Senator Olson, who had a law background, professed that people
go to prison "to pay their debt to society." Once that
retribution has been made, they should be able to go on with
their lives.
Co-Chair Stedman removed his objection to the amendment.
Senator Olson maintained his objection, but clarified that he
was "not condoning" misconduct. He believes "in law and order,
but also believes "there are felons out there that have paid
their debt to society…"
5:34:05 PM
Senator Elton viewed this in a different light. An adult should
know better where the line is drawn and therefore, it would not
bother him if they were precluded from lobbying. However, a
young person is different. It would bother him if a mistake made
by a young person was held against them indefinitely. To that
point, he requested that the amendment be held until he could
clarify how the amendment would affect a young person.
5:35:06 PM
Co-Chair Stedman communicated that there are long-term
consequences for committing a felon. For instance, convicted
felons are prevented from holding a variety of licenses and
jobs.
Co-Chair Stedman pointed out that another consideration is that
lobbyists work on issues that involve the public's money. This
is not the environment in which to have lobbyists working who
have been convicted of moral turpitude.
Co-Chair Stedman agreed to hold the amendment in order to allow
Senator Elton's concern to be addressed.
Senator Elton wondered whether a convicted felon could run for a
public office.
Discussion ensued amongst Committee Members.
5:36:33 PM
Co-Chair Hoffman noted it being unlikely that the military would
enlist a felon.
5:36:51 PM
Senator Huggins expressed that, while lobbyists might be "a
small group of people", they are very involved in working with
those "setting public policy, spending people's money…." The
recommendation would be to err on the side of caution;
particularly as "whether rightly or wrongly" the public has
strong feelings about lobbyists.
5:37:42 PM
Senator Thomas thought APOC might be able to address whether a
person convicted of a felon could run for office.
5:37:52 PM
Ms. Miles could not address the issue as that "is not a rule"

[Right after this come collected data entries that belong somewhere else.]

-- ==== Sys2Proof/Machine/Control.lean ====
section
/-! DEFINITION. The handlers of the control instructions and of the invalid opcode (43_control.md). -/

namespace Sys2Proof.Machine

/-- `BRK` (R120): `raise Break`. -/
def execBrk (s : State) : Result := .next (s.raise .brk)

/-- `BNE k` (R121, R122): the operand is fetched whether or not `Z` is set (D5, log 11); if `Z` is
clear, `PC <- PC + k`. Nothing but `PC` changes. -/
def execBne (o : Operand) (s : State) : Result :=
  .next (fetchOperand o s fun s₁ k => if flagTest s₁.p .z then s₁ else s₁.advancePc k)

/-- `JSR t` (R123), in the order J1 to J5: the advance, the push, the decrement, the operand read
(after the push: D4, log 10), `PC <- t - 1`. -/
def execJsr (o : Operand) (s : State) : Result :=
  let s₁ := s.advancePc 1
  .next <|
    attempt s₁ (memWrite s₁ (pushAddress s₁) (normCell s₁.cfg.cellW s₁.pc)) fun s₂ =>
      let s₃ := s₂.setSp (s₂.sp - 1)
      attempt s₃ (readOperand o s₃) fun t => s₃.setPc (t - 1)

/-- `RTS` (R125), in the order T1 to T3: the increment (not undone if the read fails: log 9), the
pop, `PC <- r`. -/
def execRts (s : State) : Result :=
  let s₁ := s.setSp (s.sp + 1)
  .next (attempt s₁ (memRead s₁ (popAddress s₁)) fun r => s₁.setPc r)

/-- The invalid-opcode handler (R128): `raise InvalidOpcode(op)`. Its diagnostic is outside the
CORE (D14, log 17). -/
def execInvalid (op : Int) (s : State) : Result := .next (s.raise (.invalidOpcode op))

end Sys2Proof.Machine
end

under APOC's purview. It might be addressed in the State's
Constitution or a law administered by the Division of Elections.

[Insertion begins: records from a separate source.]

/-- 42_arith_compare.md R111: `INX` adds 1 to `X` through `normCell`, exactly where cells have no width,
changes nothing else, and cannot fault, even in the last cell. -/
def Obligations.InxIncrementsX : Prop :=
  ∀ s : State,
    (encode .inx = [5] ∧ decode [5] = .instr .inx []) ∧
    exec .inx s = .next { s with x := normCell s.cfg.cellW (s.x + 1) } ∧
    (s.halted = false → progRead s s.pc = .ok 5 →
      step s = .next { s with x := normCell s.cfg.cellW (s.x + 1), pc := s.pc + 1 } ∧
      (s.cfg.cellW = .unbounded → step s = .next { s with x := s.x + 1, pc := s.pc + 1 }))

/-- 42_arith_compare.md R112: `DEY` subtracts 1 from `Y` through `normCell`, exactly where cells have no
width (0 becomes -1), changes nothing else, writes no flag, and cannot fault. -/
def Obligations.DeyDecrementsY : Prop :=
  ∀ s : State,
    (encode .dey = [9] ∧ decode [9] = .instr .dey []) ∧
    exec .dey s = .next { s with y := normCell s.cfg.cellW (s.y - 1) } ∧
    (s.halted = false → progRead s s.pc = .ok 9 →
      step s = .next { s with y := normCell s.cfg.cellW (s.y - 1), pc := s.pc + 1 } ∧
      (s.cfg.cellW = .unbounded → step s = .next { s with y := s.y - 1, pc := s.pc + 1 }))

/-- `CMY v` makes `Z` 1 exactly when `v = Y`, leaves every other flag and everything else
(42_arith_compare.md section 2). -/
def Obligations.CmySetsZeroFlagOnEquality : Prop :=
  ∀ (s : State) (v : Int), ∃ t,
    exec (.cmy (some v)) s = .next t ∧
    t = { s with pc := s.pc + 1, p := t.p } ∧
    (flagTest t.p .z = true ↔ v = s.y) ∧
    (∀ f, f ≠ .z → flagTest t.p f = flagTest s.p f) ∧
    (s.halted = false → progRead s s.pc = .ok 6 → progRead s (s.pc + 1) = .ok v →
      step s = .next { t with pc := s.pc + 2 })

/-- `normCell` for a finite width `w >= 2` is the one integer of the signed range congruent to the value
modulo `2^w` (00_scope.md section 4, "the unique integer"; the width is the spec's decision D1, log
14), and it leaves a value of the range alone. -/
def Obligations.NormIsTheSignedWrap : Prop :=
  ∀ (w : Nat) (v : Int), 2 ≤ w →
    fits (.bits w) (normCell (.bits w) v) = true ∧
    (∃ q : Int, normCell (.bits w) v - v = q * 2 ^ w) ∧
    (∀ r : Int, fits (.bits w) r = true → (∃ q : Int, r - v = q * 2 ^ w) →
      r = normCell (.bits w) v) ∧
    (fits (.bits w) v = true → normCell (.bits w) v = v)

/-! ## Control -/

/-- 43_control.md R120: `BRK` halts with `Break`, pushes nothing, writes no flag, and leaves `PC` on
its own cell. -/
def Obligations.BrkHaltsWithBreak : Prop :=
  ∀ s : State,
    (encode .brk = [0] ∧ decode [0] = .instr .brk []) ∧
    exec .brk s = .next { s with halted := true, haltReason := some .brk } ∧
    (s.halted = false → progRead s s.pc = .ok 0 →
      step s = .next { s with halted := true, haltReason := some .brk } ∧ stepBool s = false)

/-- `BNE k` adds the signed displacement to the index of the next instruction when `Z` is clear, and
falls through when it is set (43_control.md section 2). The case of a missing operand cell is
`MissingOperandCellHalts`, by D5. -/
def Obligations.BneBranchesWhenZeroFlagIsClear : Prop :=
  ∀ (s : State) (k : Int),
    exec (.bne (some k)) s =
      .next { s with pc := if flagTest s.p .z then s.pc + 1 else s.pc + 1 + k } ∧
    (s.halted = false → progRead s s.pc = .ok 7 → progRead s (s.pc + 1) = .ok k →
      step s = .next { s with pc := if flagTest s.p .z then s.pc + 2 else s.pc + 2 + k })

/-- 43_control.md R122: whatever its operand and whether or not it halts, `BNE` leaves `X`, `Y`,
`A`, `SP`, `RAM` and every flag as they were. -/
def Obligations.BneChangesOnlyPc : Prop :=
  ∀ (s t : State) (i : Instr) (rest : List Int), s.halted = false → fetch s = .instr i rest →
    i.mnemonic = "BNE" → step s = .next t →
    t.x = s.x ∧ t.y = s.y ∧ t.a = s.a ∧ t.sp = s.sp ∧ t.ram = s.ram ∧ t.p = s.p ∧
    (t.halted = false → t = { s with pc := t.pc })

/-- The operand that reaches the cell `target` from a `BNE` at `p` is `target - p - 2`
(30_encoding.md section 5, 70_reset_and_hazards.md section 3). -/
def Obligations.BneOperandReachesItsTarget : Prop :=
  ∀ (s : State) (target : Int), s.halted = false → flagTest s.p .z = false →
    progRead s s.pc = .ok 7 → progRead s (s.pc + 1) = .ok (target - s.pc - 2) →
    step s = .next { s with pc := target }

/-- A `BNE -2` with `Z` clear branches to itself for ever (40_engine.md section 7). That no step limit
ends the run is the spec's decision D12 (log 19), followed by the model. -/
def Obligations.BranchToItselfNeverHalts : Prop :=
  ∀ s : State, s.halted = false → flagTest s.p .z = false → progRead s s.pc = .ok 7 →
    progRead s (s.pc + 1) = .ok (-2) → (∀ k, Reaches k s s) ∧ Hangs s

/-- `JSR t` pushes the index of its operand cell at `SP`, decrements `SP`, goes to `t`, and changes
no other cell and nothing else (43_control.md section 3). -/
def Obligations.JsrPushesAndTransfers : Prop :=
  ∀ (s : State) (k : Int), 0 ≤ s.sp → s.sp < (s.cfg.ramLen : Int) →
    ∃ t, exec (.jsr (some k)) s = .next t ∧
      t = { s with pc := k - 1, sp := s.sp - 1, ram := t.ram } ∧
      memRead t s.sp = .ok (normCell s.cfg.cellW (s.pc + 1)) ∧
      (∀ b, storeAddress (.jsr (some k)) s ≠ some b → memRead t b = memRead s b) ∧
      (s.halted = false → progRead s s.pc = .ok 11 → progRead s (s.pc + 1) = .ok k →
        step s = .next { t with pc := k })

/-- The two faults of `JSR`: the push outside `RAM` first, whether or not the operand cell exists;
then a missing operand cell, with the push and the decrement done (43_control.md section 3). The
order is the spec's decision D4 (log 10) and what stays is D3 (log 9). -/
def Obligations.JsrFaultsPushBeforeOperand : Prop :=
  ∀ s : State, s.halted = false → progRead s s.pc = .ok 11 →
    (s.sp < 0 ∨ (s.cfg.ramLen : Int) ≤ s.sp →
      step s = .next { s with pc := s.pc + 1, halted := true,
                              haltReason := some (.addressOutOfBounds s.sp) }) ∧
    (0 ≤ s.sp → s.sp < (s.cfg.ramLen : Int) → s.pc + 1 = (s.cfg.program.length : Int) →
      ∃ t, step s = .next t ∧
        t = { s with pc := s.pc + 1, sp := s.sp - 1, ram := t.ram, halted := true,
                     haltReason := some (.programOutOfBounds (s.pc + 1)) } ∧
        memRead t s.sp = .ok (normCell s.cfg.cellW (s.pc + 1)) ∧
        ∀ b, b ≠ s.sp → memRead t b = memRead s b)

/-- `RTS` increments `SP` and transfers to the cell after the index it pops at
`SP + RTS_READ_OFFSET`, changing nothing else; outside `RAM` it halts with that address, `SP`
incremented and `PC` on its own cell (43_control.md section 3). Offset 0 is the spec's decision D2
(log 13); that `SP` stays incremented is D3 (log 9). -/
def Obligations.RtsPopsAndTransfers : Prop :=
  ∀ (s : State) (q r : Int), q = s.sp + 1 + s.cfg.rtsReadOffset.val →
    (memRead s q = .ok r →
      exec .rts s = .next { s with sp := s.sp + 1, pc := r } ∧
      (s.halted = false → progRead s s.pc = .ok 12 →
        step s = .next { s with sp := s.sp + 1, pc := r + 1 })) ∧
    (q < 0 ∨ (s.cfg.ramLen : Int) ≤ q → s.halted = false → progRead s s.pc = .ok 12 →
      step s = .next { s with sp := s.sp + 1, halted := true,
                              haltReason := some (.addressOutOfBounds q) })

/-- 43_control.md R128 and 30_encoding.md R66: every opcode cell other than 0 to 12 halts with
`InvalidOpcode(code)`, and nothing else changes. -/
def Obligations.UnmappedOpcodeHalts : Prop :=
  ∀ (s : State) (op : Int),
    exec (.invalid op) s = .next { s with halted := true, haltReason := some (.invalidOpcode op) } ∧
    (op < 0 ∨ 12 < op → s.halted = false → progRead s s.pc = .ok op →
      step s = .next { s with halted := true, haltReason := some (.invalidOpcode op) })

/-- The round trip of a call, at any nesting (43_control.md section 3): after a `JSR` at `p`, an
`RTS` that runs with `SP` where the `JSR` left it and the saved cell as the `JSR` left it sets `SP`
back and resumes at `p + 2`. For offset 0 and unbounded cells (D2, D1; logs 13, 14). -/
def Obligations.ReturnResumesAfterTheCall : Prop :=
  ∀ (s t u : State) (k : Nat) (target : Int),
    s.cfg.cellW = .unbounded → s.cfg.rtsReadOffset = 0 → s.halted = false →
    progRead s s.pc = .ok 11 → progRead s (s.pc + 1) = .ok target →
    0 ≤ s.sp → s.sp < (s.cfg.ramLen : Int) → step s = .next t →
    Reaches k t u → u.halted = false → u.sp = t.sp → memRead u s.sp = memRead t s.sp →
    progRead u u.pc = .ok 12 →
    step u = .next { u with sp := s.sp, pc := s.pc + 2 }

/-- While `SP` stays below the address of a saved return address, nothing but a `STA` or a `STAX` to
that very address changes it: nested calls keep the outer return addresses (43_control.md section 3,
20_memory.md section 5). -/
def Obligations.NestedCallsKeepOuterReturnAddresses : Prop :=
  ∀ (k : Nat) (s t : State) (adr : Int), Reaches k s t →
    (∀ j u, j < k → Reaches j s u →
      u.sp < adr ∧ ∀ i rest, fetch u = .instr i rest →
        i ≠ .sta (some adr) ∧ ¬ (i = .stax ∧ u.x = adr)) →
    memRead t adr = memRead s adr

/-! ## Memory and program store -/

/-- 20_memory.md R43: `ProgRead` gives the cell inside the program, and raises with the index
outside it. -/
def Obligations.ProgReadIsBoundsChecked : Prop :=
  ∀ (s : State) (i : Int),
    (0 ≤ i → i < (s.cfg.program.length : Int) →
      ∃ v, s.cfg.program[i.toNat]? = some v ∧ progRead s i = .ok v) ∧
    (i < 0 ∨ (s.cfg.program.length : Int) ≤ i → progRead s i = .error (.programOutOfBounds i))

/-- 20_memory.md R44 and R45: inside `RAM` a write succeeds, is read back verbatim, and changes no
other cell and no other state; outside it both raise with the address. A cell that no step since
reset has stored to reads 0. -/
def Obligations.RamReadsWhatWasWritten : Prop :=
  (∀ (s : State) (a v : Int),
    (0 ≤ a → a < (s.cfg.ramLen : Int) →
      (∃ w, memRead s a = .ok w) ∧
      ∃ t, memWrite s a v = .ok t ∧ t = { s with ram := t.ram } ∧ memRead t a = .ok v ∧
        ∀ b, b ≠ a → memRead t b = memRead s b) ∧
    (a < 0 ∨ (s.cfg.ramLen : Int) ≤ a →
      memRead s a = .error (.addressOutOfBounds a) ∧
      memWrite s a v = .error (.addressOutOfBounds a))) ∧
  ∀ (c : Config) (k : Nat) (t : State) (a : Int), 0 ≤ a → a < (c.ramLen : Int) →
    Reaches k (State.ofConfig c) t →
    (∀ j u i rest, j < k → Reaches j (State.ofConfig c) u → fetch u = .instr i rest →
      storeAddress i u ≠ some a) →
    memRead t a = .ok 0

/-- Whatever the instruction and however its handler ends, the only cell of `RAM` that can change is
the one at its store address, which only `STA`, `STAX` and `JSR` have (20_memory.md sections 1
and 3). -/
def Obligations.OnlyTheStoreAddressChanges : Prop :=
  ∀ (i : Instr) (s t : State), exec i s = .next t →
    ∀ b, storeAddress i s ≠ some b → memRead t b = memRead s b

/-- 20_memory.md R52: no store reaches the fetch. Along every run the program store gives the cells
of its construction, and what is fetched does not depend on `RAM`. -/
def Obligations.FetchIsNeverAffectedByAStore : Prop :=
  (∀ (k : Nat) (s t : State), Reaches k s t →
    t.cfg = s.cfg ∧ ∀ i, progRead t i = progRead s i) ∧
  ∀ (s : State) (m : Memory), fetch { s with ram := m } = fetch s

Co-Chair Stedman stated that he would seek a definitive answer
on the issue.
Without objection, Co-Chair Stedman WITHDREW Amendment #2.
5:38:37 PM
Mr. Baker advised that the definition of a felony involving
moral turpitude is from Division of Elections statutes.
5:39:04 PM
Senator Olson announced he would not be offering Amendment #3.

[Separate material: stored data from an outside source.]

theorem exec_jsr_some {s : State} (h : inBounds s.sp s.cfg.ramLen = true) (k : Int) :
    exec (.jsr (some k)) s = .next (((s.setRam (s.ram.write s.sp.toNat
      (normCell s.cfg.cellW (s.pc + 1)))).setSp (s.sp - 1)).setPc (k - 1)) := by
  rw [exec, execJsr, pushAddress, State.advancePc_sp,
    memWrite_inside (s := s.advancePc 1) h, attempt_ok]
  rfl

theorem exec_jsr_none {s : State} (h : inBounds s.sp s.cfg.ramLen = true) :
    exec (.jsr none) s = .next ((((s.advancePc 1).setRam (s.ram.write s.sp.toNat
      (normCell s.cfg.cellW (s.pc + 1)))).setSp (s.sp - 1)).raise
      (.programOutOfBounds (s.pc + 1))) := by
  rw [exec, execJsr, pushAddress, State.advancePc_sp,
    memWrite_inside (s := s.advancePc 1) h, attempt_ok]
  rfl

theorem exec_jsr_outside {s : State} (h : inBounds s.sp s.cfg.ramLen = false) (o : Operand) :
    exec (.jsr o) s = .next ((s.advancePc 1).raise (.addressOutOfBounds s.sp)) := by
  rw [exec, execJsr, pushAddress, State.advancePc_sp,
    memWrite_outside (s := s.advancePc 1) h, attempt_error]

theorem exec_rts_ok {s : State} {r : Int}
    (h : memRead s (s.sp + 1 + s.cfg.rtsReadOffset.val) = .ok r) :
    exec .rts s = .next ((s.setSp (s.sp + 1)).setPc r) := by
  rw [exec, execRts, memRead_setSp, popAddress, State.setSp_sp, State.setSp_cfg, h, attempt_ok]

theorem exec_rts_outside {s : State}
    (h : inBounds (s.sp + 1 + s.cfg.rtsReadOffset.val) s.cfg.ramLen = false) :
    exec .rts s = .next ((s.setSp (s.sp + 1)).raise
      (.addressOutOfBounds (s.sp + 1 + s.cfg.rtsReadOffset.val))) := by
  rw [exec, execRts, memRead_setSp, popAddress, State.setSp_sp, State.setSp_cfg, memRead_outside h,
    attempt_error]

/-- Settles O27: the handler is one write at the old `SP`, which no other cell sees, and the terminal
advance makes up for the `PC` one below the target. -/
theorem jsrPushesAndTransfers : Obligations.JsrPushesAndTransfers := by
  intro s k h₀ h₁
  have hsp : inBounds s.sp s.cfg.ramLen = true := inBounds_iff.2 ⟨h₀, h₁⟩
  have hexec := exec_jsr_some hsp k
  refine ⟨_, hexec, rfl, memRead_setRam_write_same s _ hsp, fun b => exec_memRead_other hexec,
    fun hrun hcell hoperand => ?_⟩
  rw [step_twoCells_advance decode_11 hrun hcell hoperand hexec hrun, State.advancePc,
    State.setPc_pc, sub_add_cancel]
  rfl

/-- Settles O28: outside `RAM` the push raises whatever the operand, and inside it the push and the
decrement come before the operand read that raises. -/
theorem jsrFaultsPushBeforeOperand : Obligations.JsrFaultsPushBeforeOperand := by
  refine fun s hrun hcell => ⟨fun hout => ?_, fun h₀ h₁ hlast => ?_⟩
  · have hsp : inBounds s.sp s.cfg.ramLen = false := inBounds_eq_false_iff.2 hout
    obtain ⟨rest, hf⟩ := fetch_opcode hcell
    obtain ⟨o, rest', hjsr⟩ := withOperand_isInstr .jsr rest
    rw [step_instr hrun ((hf.trans (decode_11 rest)).trans hjsr), exec_jsr_outside hsp]
    exact terminalAdvance_halted (State.raise_halted _ _)
  · have hsp : inBounds s.sp s.cfg.ramLen = true := inBounds_iff.2 ⟨h₀, h₁⟩
    have hexec := exec_jsr_none hsp
    have hstep := step_lastCell decode_11 hrun hcell hlast
    rw [hexec, terminalAdvance_halted (State.raise_halted _ _)] at hstep
    exact ⟨_, hstep, rfl, memRead_setRam_write_same (s.advancePc 1) _ hsp,
      fun b hb => exec_memRead_other hexec fun e => hb (Option.some.inj e).symm⟩

/-- At an opcode cell 12 the step runs the handler of `RTS`, whatever cells follow. -/
theorem step_rts {s : State} (hrun : s.halted = false) (hcell : progRead s s.pc = .ok 12) :
    step s = terminalAdvance (exec .rts s) := by
  obtain ⟨rest, hf⟩ := fetch_opcode hcell
  exact step_instr hrun (hf.trans (decode_12 rest))

/-- Settles O29: `exec_rts_ok` where the cell is inside `RAM`, `exec_rts_outside` where it is not. -/
theorem rtsPopsAndTransfers : Obligations.RtsPopsAndTransfers := by
  rintro s q r rfl
  refine ⟨fun hread => ?_, fun hout hrun hcell => ?_⟩
  · refine ⟨exec_rts_ok hread, fun hrun hcell => ?_⟩
    rw [step_rts hrun hcell, exec_rts_ok hread]
    exact terminalAdvance_running hrun
  · rw [step_rts hrun hcell, exec_rts_outside (inBounds_eq_false_iff.2 hout)]
    exact terminalAdvance_halted (State.raise_halted _ _)

/-- Settles O31: the `JSR` saved `p + 1` at its `SP`, which is where the `RTS` pops; the parameters,
among them the offset 0, are the same at the return. -/
theorem returnResumesAfterTheCall : Obligations.ReturnResumesAfterTheCall := by
  intro s t u k target hw hoffset hrun hcell hoperand h₀ h₁ hstep hreach hurun husp hsaved hrts
  obtain ⟨v, -, hv, hpushed, -, hcall⟩ := jsrPushesAndTransfers s target h₀ h₁
  obtain rfl : { v with pc := target } = t :=
    Host.Outcome.next.inj ((hcall hrun hcell hoperand).symm.trans hstep)
  have hsp : u.sp + 1 = s.sp := by
    rw [husp, hv]
    exact sub_add_cancel s.sp 1
  have hpop : s.sp = u.sp + 1 + u.cfg.rtsReadOffset.val := by
    rw [reaches_cfg hreach, step_cfg hstep, hoffset, hsp]
    simp
  have hread : memRead u s.sp = .ok (s.pc + 1) := by
    rw [hsaved]
    exact hpushed.trans (by rw [hw, normCell_unbounded])
  obtain ⟨-, hreturn⟩ := (rtsPopsAndTransfers u s.sp (s.pc + 1) hpop).1 hread
  rw [hreturn hurun hrts, hsp, add_assoc]
  rfl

Amendment #4: This amendment changes language in new subsection
(b) paragraph (1), page 6 line 24, added to AS 24.45.051 by
Section 12 to read as follows.
(1) cost $50 or less; or
Co-Chair Stedman moved Amendment #4 and objected for purposes of
explanation. This amendment would increase the reporting
requirement threshold for food or beverages provided to a
legislator, legislative employee, or immediate family member by
a lobbyist for immediate consumption from ten dollars to $50.
5:40:01 PM
Senator Olson asked how the reporting requirement would apply to
food served in a group setting.
Mr. Jones expressed that language in Section 12(b) page 6 line
22, specified a per person cost.
5:40:23 PM
Co-Chair Stedman stated that $50 would allow for a "reasonable
meal" to be provided.
Co-Chair Stedman removed his objection.
5:40:54 PM
Senator Elton objected. While he was unsure of the appropriate
level, $50 was too high. He thought that one intent of
specifying ten dollars as the reporting threshold was an effort
to control costs.
5:41:45 PM
Senator Olson opined that few meals cost below ten dollars.
A roll call was taken on the motion.
IN FAVOR: Senator Olson, Senator Thomas, Senator Huggins, Co-
Chair Hoffman, and Co-Chair Stedman
OPPOSED: Senator Elton
ABSENT: Senator Dyson
The motion PASSED (5-1-1)
Amendment #4 was ADOPTED
Co-Chair Stedman ordered the bill HELD in Committee.